Ingin jujur, alasan Kabareskrim belum juga serahkan LHKPN ke KPK

Komjen Budi Waseso juga tak mau gara-gara pengisian LHKPN salah menjadi kasus pidana .

Supriatin
Oleh Supriatin - Reporter
Ingin jujur, alasan Kabareskrim belum juga serahkan LHKPN ke KPK
Komjen Budi Waseso. ©2015 Merdeka.com

Kepala Badan Reserse dan Kriminal (Bareskrim) Polri Komjen Pol Budi Waseso memastikan bakal mengisi Laporan Harta Kekayaan Penyelenggara Negara (LHKPN) dan menyerahkannya ke Komisi Pemberantasan Korupsi (KPK). Karena butuh ketelitian dan kejujuran, Waseso mengaku butuh waktu dalam mengisi LHKPN tersebut."Kita bicara kejujuran karena bukan apa-apa, ini ada kepentingan. Saya tidak mau mempermasalahkan itu," kata Waseso di Mabes Polri, Senin (29/6).Waseso mengatakan, blanko LHKPN ini tidak sederhana mengisinya. Blanko itu sangat banyak.

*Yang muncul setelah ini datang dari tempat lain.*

-- ==== Sys2Proof/Laws/State.lean ====
section
/-! SUPPORT. Reading one register of a state that is chosen by a condition or made by running over a list: the reading
goes inside. Each later file of this folder says of every operation of one file of the model which parts of the state it
leaves alone. -/

namespace Sys2Proof.Machine

@[simp] theorem State.ite_unit (c : Prop) [Decidable c] (a b : State) :
    (if c then a else b).unit = if c then a.unit else b.unit := by split <;> rfl

@[simp] theorem State.foldl_unit {α : Type} (f : State → α → State) 
    (h : ∀ s a, (f s a).unit = s.unit) (l : List α) (s : State) :
    (l.foldl f s).unit = s.unit := by
  induction l generalizing s with
  | nil => rfl
  | cons a l ih => simp [ih, h]

@[simp] theorem State.ite_opUs (c : Prop) [Decidable c] (a b : State) :
    (if c then a else b).opUs = if c then a.opUs else b.opUs := by split <;> rfl

@[simp] theorem State.foldl_opUs {α : Type} (f : State → α → State) 
    (h : ∀ s a, (f s a).opUs = s.opUs) (l : List α) (s : State) :
    (l.foldl f s).opUs = s.opUs := by
  induction l generalizing s with
  | nil => rfl
  | cons a l ih => simp [ih, h]

@[simp] theorem State.ite_savedOpUs (c : Prop) [Decidable c] (a b : State) :
    (if c then a else b).savedOpUs = if c then a.savedOpUs else b.savedOpUs := by split <;> rfl

@[simp] theorem State.foldl_savedOpUs {α : Type} (f : State → α → State) 
    (h : ∀ s a, (f s a).savedOpUs = s.savedOpUs) (l : List α) (s : State) :
    (l.foldl f s).savedOpUs = s.savedOpUs := by
  induction l generalizing s with
  | nil => rfl
  | cons a l ih => simp [ih, h]

@[simp] theorem State.ite_powerCycle (c : Prop) [Decidable c] (a b : State) :
    (if c then a else b).powerCycle = if c then a.powerCycle else b.powerCycle := by split <;> rfl

@[simp] theorem State.foldl_powerCycle {α : Type} (f : State → α → State) 
    (h : ∀ s a, (f s a).powerCycle = s.powerCycle) (l : List α) (s : State) :
    (l.foldl f s).powerCycle = s.powerCycle := by
  induction l generalizing s with
  | nil => rfl
  | cons a l ih => simp [ih, h]

@[simp] theorem State.ite_epoch (c : Prop) [Decidable c] (a b : State) :
    (if c then a else b).epoch = if c then a.epoch else b.epoch := by split <;> rfl

@[simp] theorem State.foldl_epoch {α : Type} (f : State → α → State) 
    (h : ∀ s a, (f s a).epoch = s.epoch) (l : List α) (s : State) :
    (l.foldl f s).epoch = s.epoch := by
  induction l generalizing s with
  | nil => rfl
  | cons a l ih => simp [ih, h]

@[simp] theorem State.ite_diag (c : Prop) [Decidable c] (a b : State) :
    (if c then a else b).diag = if c then a.diag else b.diag := by split <;> rfl

@[simp] theorem State.foldl_diag {α : Type} (f : State → α → State) 
    (h : ∀ s a, (f s a).diag = s.diag) (l : List α) (s : State) :
    (l.foldl f s).diag = s.diag := by
  induction l generalizing s with
  | nil => rfl
  | cons a l ih => simp [ih, h]

@[simp] theorem State.ite_power (c : Prop) [Decidable c] (a b : State) :
    (if c then a else b).power = if c then a.power else b.power := by split <;> rfl

@[simp] theorem State.foldl_power {α : Type} (f : State → α → State) 
    (h : ∀ s a, (f s a).power = s.power) (l : List α) (s : State) :
    (l.foldl f s).power = s.power := by
  induction l generalizing s with
  | nil => rfl
  | cons a l ih => simp [ih, h]

@[simp] theorem State.ite_rt (c : Prop) [Decidable c] (a b : State) :
    (if c then a else b).rt = if c then a.rt else b.rt := by split <;> rfl

@[simp] theorem State.foldl_rt {α : Type} (f : State → α → State) 
    (h : ∀ s a, (f s a).rt = s.rt) (l : List α) (s : State) :
    (l.foldl f s).rt = s.rt := by
  induction l generalizing s with
  | nil => rfl
  | cons a l ih => simp [ih, h]

@[simp] theorem State.ite_sec (c : Prop) [Decidable c] (a b : State) :
    (if c then a else b).sec = if c then a.sec else b.sec := by split <;> rfl

@[simp] theorem State.foldl_sec {α : Type} (f : State → α → State) 
    (h : ∀ s a, (f s a).sec = s.sec) (l : List α) (s : State) :
    (l.foldl f s).sec = s.sec := by
  induction l generalizing s with
  | nil => rfl
  | cons a l ih => simp [ih, h]

@[simp] theorem State.ite_station (c : Prop) [Decidable c] (a b : State) :
    (if c then a else b).station = if c then a.station else b.station := by split <;> rfl

@[simp] theorem State.foldl_station {α : Type} (f : State → α → State) 
    (h : ∀ s a, (f s a).station = s.station) (l : List α) (s : State) :
    (l.foldl f s).station = s.station := by
  induction l generalizing s with
  | nil => rfl
  | cons a l ih => simp [ih, h]

@[simp] theorem State.ite_bench (c : Prop) [Decidable c] (a b : State) :
    (if c then a else b).bench = if c then a.bench else b.bench := by split <;> rfl

@[simp] theorem State.foldl_bench {α : Type} (f : State → α → State) 
    (h : ∀ s a, (f s a).bench = s.bench) (l : List α) (s : State) :
    (l.foldl f s).bench = s.bench := by
  induction l generalizing s with
  | nil => rfl
  | cons a l ih => simp [ih, h]

@[simp] theorem State.ite_eng (c : Prop) [Decidable c] (a b : State) :
    (if c then a else b).eng = if c then a.eng else b.eng := by split <;> rfl

@[simp] theorem State.foldl_eng {α : Type} (f : State → α → State) 
    (h : ∀ s a, (f s a).eng = s.eng) (l : List α) (s : State) :
    (l.foldl f s).eng = s.eng := by
  induction l generalizing s with
  | nil => rfl
  | cons a l ih => simp [ih, h]

@[simp] theorem State.ite_vote (c : Prop) [Decidable c] (a b : State) :
    (if c then a else b).vote = if c then a.vote else b.vote := by split <;> rfl

@[simp] theorem State.foldl_vote {α : Type} (f : State → α → State) 
    (h : ∀ s a, (f s a).vote = s.vote) (l : List α) (s : State) :
    (l.foldl f s).vote = s.vote := by
  induction l generalizing s with
  | nil => rfl
  | cons a l ih => simp [ih, h]

@[simp] theorem State.ite_ash (c : Prop) [Decidable c] (a b : State) :
    (if c then a else b).ash = if c then a.ash else b.ash := by split <;> rfl

@[simp] theorem State.foldl_ash {α : Type} (f : State → α → State) 
    (h : ∀ s a, (f s a).ash = s.ash) (l : List α) (s : State) :
    (l.foldl f s).ash = s.ash := by
  induction l generalizing s with
  | nil => rfl
  | cons a l ih => simp [ih, h]

@[simp] theorem State.ite_field (c : Prop) [Decidable c] (a b : State) :
    (if c then a else b).field = if c then a.field else b.field := by split <;> rfl

@[simp] theorem State.foldl_field {α : Type} (f : State → α → State) 
    (h : ∀ s a, (f s a).field = s.field) (l : List α) (s : State) :
    (l.foldl f s).field = s.field := by
  induction l generalizing s with
  | nil => rfl
  | cons a l ih => simp [ih, h]

@[simp] theorem State.ite_can (c : Prop) [Decidable c] (a b : State) :
    (if c then a else b).can = if c then a.can else b.can := by split <;> rfl

@[simp] theorem State.foldl_can {α : Type} (f : State → α → State) 
    (h : ∀ s a, (f s a).can = s.can) (l : List α) (s : State) :
    (l.foldl f s).can = s.can := by
  induction l generalizing s with
  | nil => rfl
  | cons a l ih => simp [ih, h]

@[simp] theorem State.ite_net (c : Prop) [Decidable c] (a b : State) :
    (if c then a else b).net = if c then a.net else b.net := by split <;> rfl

Dia juga mencontohkan, misalnya untuk harta yang dibeli tahun 1990 yang kemudian nanti dikomparasi dengan tahun sekarang soal nilai maupun pajaknya."Bagaimana saya harus menelusuri itu? Kan tidak gampang. Itu perlu orang ahli yang menghitung itu, sekarang sedang berjalan," tutur Waseso.Mantan Kepala Sekolah Staf dan Pimpinan Tinggi Polri di Lemdikpol ini mengaku sangat berhati hati dalam mengisi LHKPN, sebab jika terjadi kekeliruan maka bisa jadi persoalan pidana pemalsuan. Dan dirinya tidak menginginkan hal itu terjadi."Saya ingin memberikan contoh yang benar. Sama dengan saya menyidik kasus, saya memberi contoh penyidikan yang benar," kata dia.Dalam pengisian LHKPN, imbuh Waseso, tidak mungkin diselesaikan dalam bulan puasa ini. Apalagi, kata dia, banyak yang harus diisi dan harus jujur."Itu harus diisi secara jujur," tutupnya.Seperti diketahui, sejak dilantik menjadi Kabareskrim pada Januari lalu, Komjen Budi Waseso belum menyerahkan LHKPN ke KPK. Dia sempat menyatakan keenggananya dan malah meminta KPK yang langsung menelusuri harta kekayaannya. "Saya tidak mau saya yang melaporkan. Suruh KPK sendiri lah yang mengisi itu," ujar Budi di Kompleks Mabes Polri, Jakarta, Jumat (29/5). Budi merasa akan lebih obyektif jika KPK yang menelusuri harta kekayaannya dibandingkan dirinya yang membuat laporan. Alasannya, jika pejabat itu mengisi sendiri dipertanyakan hasilnya."Justru itu malah obyektif, kan dia ada timnya sendiri yang menelusurinya. Kalau pejabatnya yang disuruh ngisi sendiri, ya kan bisa saja hasilnya lain," ujar Budi.